The plan was brilliant. Simply by diverting all our clients to various other local agencies in Willits and Point Arena that provide the same overlapping and redundant services, we were able to free up much needed funding for staff bonuses and conferences in Hawaii and Monterey, plus tonight’s free dinner and drinks!

Let’s offer a toast to ourselves and to another amazing, awesome year of passion, community involvement, transparency, diversity and novel bookkeeping techniques that brought us our best year yet.

As we step boldly into 2026 let us take what we’ve learned and gained and shared with others to make tomorrow a better today.

Always remember, If We Can Dream It We Can Believe It and We Can Achieve It!

Live, Laugh, Love!


Put Cops On The Feet Beat

A great place for Ukiah city cops would be on Ukiah city streets.

Having police officers occasionally roaming around downtown sidewalks and neighborhoods puts some of our best ambassadors among local citizens.

Most cops are easy to talk to, happy to give their time and help, and sure bets to have friendly words and attitudes toward youngsters. Ex-Sheriff Jim Tuso was forever crouching down to talk with little kids at county fairs and the like, giving out gold-and-black MCSO “badges” that peeled off a sticky backing, then remained on a proud kid’s shirt for days at a time.

I can’t remember how long it was from the time Sheriff Tuso pasted a badge on six year old Lucas’s chest to the time I was finally able to put that shirt through the laundry. He knew the washing machine would destroy his badge, and he put up a fight to keep it lookin’ good until he graduated from high school.

Ukiah could use more officers pulling dog treats out of pockets for local canines, and pausing to ask people what they think are problems both in law enforcement and in city affairs. Most people have a few things on their mind and most cops are good listeners.

A knot of teens on School Street? “How you guys doin’?” asks the officer. “Things alright at school? Home? What book are you reading?”

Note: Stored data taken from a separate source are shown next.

-- ==== Sys2Proof/Laws/Operands.lean ====
section
/-! SUPPORT. The operand tests as ranges of numbers. -/

namespace Sys2Proof.Machine

theorem freqInDomain_iff (f : Arg) : freqInDomain f = true ↔ 1 ≤ f.toNat ∧ f.toNat ≤ 8000000 := by
  unfold freqInDomain
  rw [Bool.and_eq_true, decide_eq_true_iff, decide_eq_true_iff]
  exact Iff.rfl

theorem periodInDomain_iff (p : Arg) : periodInDomain p = true ↔ 1 ≤ p.toNat ∧ p.toNat ≤ 8000000 := by
  unfold periodInDomain
  rw [Bool.and_eq_true, decide_eq_true_iff, decide_eq_true_iff]
  exact Iff.rfl

theorem compareOperand_in {v : Arg} (h : v.toNat ≤ 65535) : compareOperand v = some (v.extractLsb' 0 16) := if_pos h

theorem compareOperand_out {v : Arg} (h : 65535 < v.toNat) : compareOperand v = none := if_neg (by omega)

/-- The low half of an operand that fits 16 bits is the operand. -/
theorem toNat_low_half {v : Arg} (h : v.toNat ≤ 65535) : (v.extractLsb' 0 16).toNat = v.toNat := by
  simp [BitVec.extractLsb'_toNat]; omega

/-- Narrowing a compare value that fits changes nothing (R112, R117). -/
theorem narrowCompare_toNat {n : Nat} (h : n ≤ 65535) : (narrowCompare n).toNat = n := by
  simp [narrowCompare]; omega

end Sys2Proof.Machine
end

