-- ==== Sys2Proof/Tests/Slice0.lean ====
section
/-! SUPPORT. Tests, each on one step; their expected results are spec/95_test_vectors.md's, or written out from the named rule.
After them, for every statement with hypotheses, a concrete state and operands that meet them. -/

namespace Sys2Proof.Tests

open Sys2Proof.Machine

/-- The state V-SET starts from: CFG = (3, 777) (95_test_vectors.md). -/
def start : State := { presc := 3#3, cmp := 777#16, rsp := none, host := [] }

/-- What one command word does from `start`: status, data, ordinal, compare value. -/
def run (w : Cmd) : Option (Option (Status × Data) × Nat × Nat) :=
  match step { start with host := [.command w] } with
  | .next t => some (t.rsp.map fun r => (r.status, r.data), t.presc.toNat, t.cmp.toNat)
  | .fault _ => none
  | .refused _ => none

/-! ### Well-formedness of assembler statements (R72): one ill-formed statement for each check -/

theorem test_ill_formed_solvf : (Stmt.solvf (2 ^ 32)).wellFormed = false := by decide
theorem test_ill_formed_solvp : (Stmt.solvp (2 ^ 32)).wellFormed = false := by decide
theorem test_ill_formed_rdf_ordinal : (Stmt.rdf 65536 0).wellFormed = false := by decide
theorem test_ill_formed_rdf_compare : (Stmt.rdf 1 65536).wellFormed = false := by decide
theorem test_ill_formed_rdp_ordinal : (Stmt.rdp 65536 0).wellFormed = false := by decide
theorem test_ill_formed_rdp_compare : (Stmt.rdp 1 65536).wellFormed = false := by decide
theorem test_ill_formed_setps : (Stmt.setps (2 ^ 32)).wellFormed = false := by decide
theorem test_ill_formed_setcv : (Stmt.setcv (2 ^ 32)).wellFormed = false := by decide
theorem test_ill_formed_word : (Stmt.word (2 ^ 35)).wellFormed = false := by decide
theorem test_loop_back_without_image : assemble none .rdfAt = none := by decide

/-! ### Decoding: words written out bit by bit from R60, R62, R67 -/

theorem test_decode_solvf : decode 0b00100000000000000000000000111110100#35 = .ok (.solvf 500#32) := by decide
theorem test_decode_solvp : decode 0b01000000000000000000000011111010000#35 = .ok (.solvp 2000#32) := by decide
theorem test_decode_rdf : decode 0b01100000000000000010011111001111111#35 = .ok (.rdf 1#16 15999#16) := by decide
theorem test_decode_rdp : decode 0b10000000000000001011111111111111111#35 = .ok (.rdp 5#16 65535#16) := by decide
theorem test_decode_setps : decode 0b10100000000000000000000000000000101#35 = .ok (.setps 5#32) := by decide
theorem test_decode_setcv : decode 0b11000000000000000001111111111111111#35 = .ok (.setcv 65535#32) := by decide
theorem test_decode_reserved_0 : decode 0b00000000000000000000000000111110100#35 = .error (.reservedOpcode 0#3) := by decide
theorem test_decode_reserved_7 : decode 0b11111111111111111111111111111111111#35 = .error (.reservedOpcode 7#3) := by decide
theorem test_table_word : decodeTableWord 40 0x60000FFFF = some (.setcv 65535#32) := by decide
theorem test_table_word_too_wide : decodeTableWord 40 0x8600000001 = none := by decide

/-! ### One step (V-SOLVF, V-SOLVP, V-RD, V-SET, V-ILL) -/

/-- A tie on rung 1 rounds away from zero (half-even would give 7811). -/
theorem test_solvf_tie : run 0x100000400#35 = some (some (.ok, 0x0000000000011E84#64), 1, 7812) := by decide
theorem test_solvf_above_domain : run 0x1007A1201#35 = some (some (.error .outOfRange, 0#64), 3, 777) := by decide
/-- Truncation: rounding would give compare value 8192. -/
theorem test_solvp_truncates : run 0x200010007#35 = some (some (.ok, 0x0000000000031FFF#64), 3, 8191) := by decide
theorem test_solvp_rung_edge : run 0x200200001#35 = some (some (.ok, 0x0000000000053FFF#64), 5, 16383) := by decide
/-- The result is rounded up in the last bit. -/
theorem test_rdf_rounds : run 0x300010006#35 = some (some (.ok, 0x4131704924924925#64), 3, 777) := by decide
theorem test_rdf_negative_exponent : run 0x30005F422#35 = some (some (.ok, 0x3FC00010C7093862#64), 3, 777) := by decide
theorem test_rdp_slowest : run 0x40005FFFF#35 = some (some (.ok, 0x4160000000000000#64), 3, 777) := by decide
theorem test_rdp_divisor_is_no_ordinal : run 0x400080000#35 = some (some (.error .invalidPrescaler, 0#64), 3, 777) := by decide
theorem test_setps_keeps_compare : run 0x500000005#35 = some (some (.ok, 0x0000000000050309#64), 5, 777) := by decide
theorem test_setps_tests_upper_bits : run 0x500010001#35 = some (some (.error .outOfRange, 0#64), 3, 777) := by decide
theorem test_setcv_keeps_ordinal : run 0x60000FFFF#35 = some (some (.ok, 0x000000000003FFFF#64), 3, 65535) := by decide
theorem test_setcv_does_not_truncate : run 0x600010000#35 = some (some (.error .outOfRange, 0#64), 3, 777) := by decide
theorem test_reserved_opcode : run 0x7FFFFFFFF#35 = some (some (.error .illegalOp, 0#64), 3, 777) := by decide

And downtown Ukiah isn’t the only place they might wander. Out near WalMart and Costco are plenty of locals strolling here and there, and Pear Tree Plaza has more. Rotate a few pairs of officers in a handful of locations and I predict nothing but positive outcomes.

(We hope crowds have been gathering downtown on Fridays at 5 p.m. to celebrate our quick, clean invasion of Venezuela, and that there were numerous signs held aloft reading “NO BLOOD! ONLY OIL” as elderly unemployed protesters cheered. TWK and Tom Hine offer jolly waves from far-off North Carolina.)